Using the data below, return the stretch from the line that contains "(State.atLoad c []).setRegs ⟨e, b, x, m, r⟩" through the line that contains "What the transaction", both included, exactly as it stands and nothing beyond it.
[Task material]
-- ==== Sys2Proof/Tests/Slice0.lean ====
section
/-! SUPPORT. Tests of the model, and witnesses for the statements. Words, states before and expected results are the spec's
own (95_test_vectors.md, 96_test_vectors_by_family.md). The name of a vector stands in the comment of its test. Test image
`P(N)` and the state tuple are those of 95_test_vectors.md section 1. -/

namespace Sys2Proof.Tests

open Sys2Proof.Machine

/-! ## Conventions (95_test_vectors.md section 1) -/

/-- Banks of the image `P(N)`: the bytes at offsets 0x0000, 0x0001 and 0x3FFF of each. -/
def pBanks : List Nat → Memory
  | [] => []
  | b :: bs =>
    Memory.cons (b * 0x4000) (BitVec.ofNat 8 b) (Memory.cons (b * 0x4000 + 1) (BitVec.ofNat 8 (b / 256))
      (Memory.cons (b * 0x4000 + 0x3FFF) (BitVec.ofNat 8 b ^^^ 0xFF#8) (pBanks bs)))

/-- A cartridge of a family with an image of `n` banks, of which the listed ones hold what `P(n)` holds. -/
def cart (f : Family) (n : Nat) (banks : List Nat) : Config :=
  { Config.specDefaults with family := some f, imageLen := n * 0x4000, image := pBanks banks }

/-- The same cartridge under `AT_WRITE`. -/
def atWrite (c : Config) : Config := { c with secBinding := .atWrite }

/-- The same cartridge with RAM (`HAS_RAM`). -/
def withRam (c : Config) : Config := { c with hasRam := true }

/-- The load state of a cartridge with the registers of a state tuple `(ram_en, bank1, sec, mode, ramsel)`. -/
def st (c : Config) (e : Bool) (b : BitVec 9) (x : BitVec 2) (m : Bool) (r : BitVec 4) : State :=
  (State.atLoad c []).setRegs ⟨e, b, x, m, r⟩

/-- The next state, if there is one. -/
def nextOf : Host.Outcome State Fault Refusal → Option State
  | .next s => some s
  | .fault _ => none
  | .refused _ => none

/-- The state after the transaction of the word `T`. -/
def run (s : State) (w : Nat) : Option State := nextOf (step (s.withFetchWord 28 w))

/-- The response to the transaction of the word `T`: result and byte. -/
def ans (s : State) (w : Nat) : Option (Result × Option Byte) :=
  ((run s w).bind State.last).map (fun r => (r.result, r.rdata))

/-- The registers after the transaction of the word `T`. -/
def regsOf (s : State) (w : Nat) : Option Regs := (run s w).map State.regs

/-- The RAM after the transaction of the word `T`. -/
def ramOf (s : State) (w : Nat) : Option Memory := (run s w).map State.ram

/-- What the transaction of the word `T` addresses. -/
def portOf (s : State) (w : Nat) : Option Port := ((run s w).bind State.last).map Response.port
[/Task material]
[Task material]
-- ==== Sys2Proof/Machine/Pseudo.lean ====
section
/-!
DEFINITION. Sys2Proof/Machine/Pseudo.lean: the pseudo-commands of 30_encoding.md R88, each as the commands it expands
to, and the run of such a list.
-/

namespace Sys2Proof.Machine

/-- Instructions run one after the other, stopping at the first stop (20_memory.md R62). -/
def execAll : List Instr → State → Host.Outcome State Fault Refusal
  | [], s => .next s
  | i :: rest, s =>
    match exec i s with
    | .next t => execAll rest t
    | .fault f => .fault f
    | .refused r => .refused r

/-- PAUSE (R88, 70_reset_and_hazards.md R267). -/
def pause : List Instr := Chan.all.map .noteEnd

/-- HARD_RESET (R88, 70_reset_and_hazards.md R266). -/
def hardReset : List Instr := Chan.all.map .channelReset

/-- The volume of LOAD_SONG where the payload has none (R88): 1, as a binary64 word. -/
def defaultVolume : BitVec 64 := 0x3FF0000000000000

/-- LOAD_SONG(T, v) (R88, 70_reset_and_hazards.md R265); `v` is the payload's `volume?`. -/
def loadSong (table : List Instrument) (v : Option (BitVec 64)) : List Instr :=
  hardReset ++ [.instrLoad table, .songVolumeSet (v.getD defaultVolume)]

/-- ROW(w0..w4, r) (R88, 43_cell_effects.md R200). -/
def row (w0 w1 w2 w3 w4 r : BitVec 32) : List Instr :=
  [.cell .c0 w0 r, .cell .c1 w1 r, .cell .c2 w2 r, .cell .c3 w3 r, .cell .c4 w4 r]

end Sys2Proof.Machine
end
[/Task material]
Exercise result:
  (State.atLoad c []).setRegs ⟨e, b, x, m, r⟩

/-- The next state, if there is one. -/
def nextOf : Host.Outcome State Fault Refusal → Option State
  | .next s => some s
  | .fault _ => none
  | .refused _ => none

/-- The state after the transaction of the word `T`. -/
def run (s : State) (w : Nat) : Option State := nextOf (step (s.withFetchWord 28 w))

/-- The response to the transaction of the word `T`: result and byte. -/
def ans (s : State) (w : Nat) : Option (Result × Option Byte) :=
  ((run s w).bind State.last).map (fun r => (r.result, r.rdata))

/-- The registers after the transaction of the word `T`. -/
def regsOf (s : State) (w : Nat) : Option Regs := (run s w).map State.regs

/-- The RAM after the transaction of the word `T`. -/
def ramOf (s : State) (w : Nat) : Option Memory := (run s w).map State.ram

/-- What the transaction of the word `T` addresses. -/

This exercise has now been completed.